theorem test_decode_lanes2 :
    decode 0xA061C300 = some (.sfn false .rsq 7 6) ∧
    decode 0xA2018084 = some (.maxex false 6 1 4) ∧
    decode 0xA2208108 = some (.scalb false 2 2 8) ∧
    decode 0xA241C206 = some (.exp2m false 7 4 6) ∧
    decode 0xA4028184 = some (.dot4 false .s8 10 3 4) ∧
    decode 0xA6121000 = some (.pack false 9 4 .bf16x2) ∧
    decode 0xA8182402 = some (.unpk 12 9 .e4m3) ∧
    decode 0xAA650082 = some (.topki 3 20 1 2) ∧
    decode 0xAC20C000 = some (.rand false .f32 3) ∧
    decode 0x8200C082 = some (.fsub false .f32 3 1 2) := by decide

theorem test_decode_crossLane1 :
    decode 0xB0614209 = some (.shfl false .xor 5 4 9) ∧
    decode 0xB220C080 = some (.vote .any 3 1) ∧
    decode 0xB2418100 = some (.vote .ballot 6 2) ∧
    decode 0xB4020380 = some (.lred false .add 8 7) ∧
    decode 0xB6224180 = some (.scan false .addx 9 3) ∧
    decode 0xBA000000 = some (.rcb) ∧
    decode 0xBA200000 = some (.yield) ∧
    decode 0xBA400000 = some (.exit) ∧
    decode 0xBA600000 = some (.lpass) ∧
    decode 0xB801E003 = some (.bar 120 3) ∧
    decode 0xB8002903 = some (.bara 10 3) ∧
    decode 0xB8000203 = some (.barw 3) ∧
    decode 0xBE203C00 = some (.gbar 120) := by decide

theorem test_decode_crossLane2 :
    decode 0xBC010A00 = some (.fork 4 20) ∧
    decode 0xBC400500 = some (.take 0 10) ∧
    decode 0xBC210000 = some (.join 4) ∧
    decode 0xBE000A05 = some (.launch 20 5) := by decide

theorem test_decode_order1 :
    decode 0xCC010A00 = some (.bdecl 4 20) ∧
    decode 0xCC21440C = some (.benter 5 8 12) ∧
    decode 0xCC41440C = some (.bwait 5 8 12) ∧
    decode 0xCC60040C = some (.bleave 8 12) ∧
    decode 0xCC818200 = some (.bdrop 6 4) ∧
    decode 0xCE008286 = some (.acq 2 5 6) ∧
    decode 0xCE208280 = some (.rel 2 5) ∧
    decode 0xCE408000 = some (.fence 2) ∧
    decode 0xCE410000 = some (.fence 4) ∧
    decode 0xD0009000 = some (.waitc 1 2 0 .eq) ∧
    decode 0xD0021074 = some (.waitc 4 2 7 .geu) ∧
    decode 0xDA02107A = some (.atomOr 0 4 2 7 2) ∧
    decode 0xD2008802 = some (.redAdd 0 1 1 0 2) := by decide

theorem test_decode_order2 :
    decode 0xDE028019 = some (.atomXchg 0 5 0 1 1) ∧
    decode 0xDE031822 = some (.cas 0 6 3 2 2) ∧
    decode 0xD202107A = some (.atomAdd 0 4 2 7 2) ∧
    decode 0xD402107A = some (.atomMin 0 4 2 7 2) ∧
    decode 0xD4008802 = some (.redMin 0 1 1 0 2) ∧
    decode 0xD602107A = some (.atomMax 0 4 2 7 2) ∧
    decode 0xD6008802 = some (.redMax 0 1 1 0 2) ∧
    decode 0xD802107A = some (.atomAnd 0 4 2 7 2) ∧
    decode 0xD8008802 = some (.redAnd 0 1 1 0 2) ∧
    decode 0xDA008802 = some (.redOr 0 1 1 0 2) ∧
    decode 0xDC02107A = some (.atomXor 0 4 2 7 2) ∧
    decode 0xDC008802 = some (.redXor 0 1 1 0 2) := by decide

theorem test_decode_engines :
    decode 0xE0000805 = some (.copy 0 16 5) ∧
    decode 0xE0200805 = some (.copy 1 16 5) ∧
    decode 0xE2010A00 = some (.wtag 4 20) ∧
    decode 0xE2210A00 = some (.wtany 4 20) ∧
    decode 0xE2410A00 = some (.tfirst 4 20) ∧
    decode 0xE4018385 = some (.vfill 6 7 5) ∧
    decode 0xE6018805 = some (.mloop 6 16 5) ∧
    decode 0xE8018A05 = some (.aring 6 20 5) ∧
    decode 0xE8218A05 = some (.epi 6 20 5) ∧
    decode 0xEA000380 = some (.qfence 7) ∧
    decode 0xEA210380 = some (.qseq 4 7) ∧
    decode 0xEC010A09 = some (.sumpw 4 20 9) ∧
    decode 0xEC210A09 = some (.sumpx 4 20 9) := by decide

theorem test_decode_system :
    decode 0xF0000005 = some (.trap 5) ∧
    decode 0xF2400A05 = some (.tlbi 20 5) ∧
    decode 0xF2610A05 = some (.partEnq 4 20 5) ∧
    decode 0xF2A10A00 = some (.lostclr 4 20) ∧
    decode 0xF4000485 = some (.invoke 9 5) ∧
    decode 0xF6050184 = some (.frame 20 3 4) ∧
    decode 0xF6204A00 = some (.fchk 1 20) ∧
    decode 0xF8005007 = some (.evt 20 7) ∧
    decode 0xF2000000 = some (.eret) ∧
    decode 0xF2200000 = some (.wfi) ∧
    decode 0xF2800000 = some (.halt) := by decide

/-- Words that R63 makes ILLEGAL: the examples of 02_encoding.md. -/
theorem test_decode_illegal :
    decode 0x00000000 = none ∧
    decode 0xFC000000 = none ∧
    decode 0x02E00000 = none ∧
    decode 0x6C000001 = none ∧
    decode 0x17080410 = none ∧
    decode 0xC0421072 = none ∧
    decode 0x60200002 = none ∧
    decode 0xFE000008 = none ∧
    decode 0xFE000002 = none := by decide
/-! ## Small states -/

/-- A run of one word and a trailer, of two active lanes. -/
def run0 (i : Instr) : Run :=
  { start := 0x40, words := [i, .trail 0 0 0 0 false false false], idx := 0, cycle := 0, mask := 3, parkedMask := 0, parks := [],
    winb := 0, newWinb := none, taken := [], push := none, skipTo := none, leaves := 0, yields := false, exits := false, lpass := false,
    turnEnds := false, blocks := [], spadPort := 0, bundlePort := 0, returns := false, jump := none }

/-- A wave of 16 lanes with 24 registers each that stands before the word; every lane's first registers hold `rs`. -/
def wave0 (i : Instr) (rs : List Word) : Wave :=
  let ln : Lane := { Lane.fresh 24 with regs := rs ++ List.replicate (24 - rs.length) 0 }
  { Wave.fresh 0 16 24 0x40 0 .user with lanes := List.replicate 16 ln, frontier := [], run := some (run0 i) }

/-- A team of that wave on compute core 3 of D0. -/
def team0 (w : Wave) : Team :=
  { Team.supervisor 0 with id := 20, core := 3, waves := [w], spadSize := 1024, tags := List.replicate 16 Tag.fresh, linear := 7 }

/-- A running device with that team and one compute core. -/
def dev (t : Team) : State :=
  { State.reset with boot := .running, nextId := 100, cur := (20, 0), teams := [t], cores := [{ Core.fresh 0 3 with part := some 5, started := true }], devnum := 0 }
........
▶ _PROBLEM STATEMENT_
Count the lines of the data that contain the string "none", and reply with that number alone.

▶ _WORKED SOLUTION_
11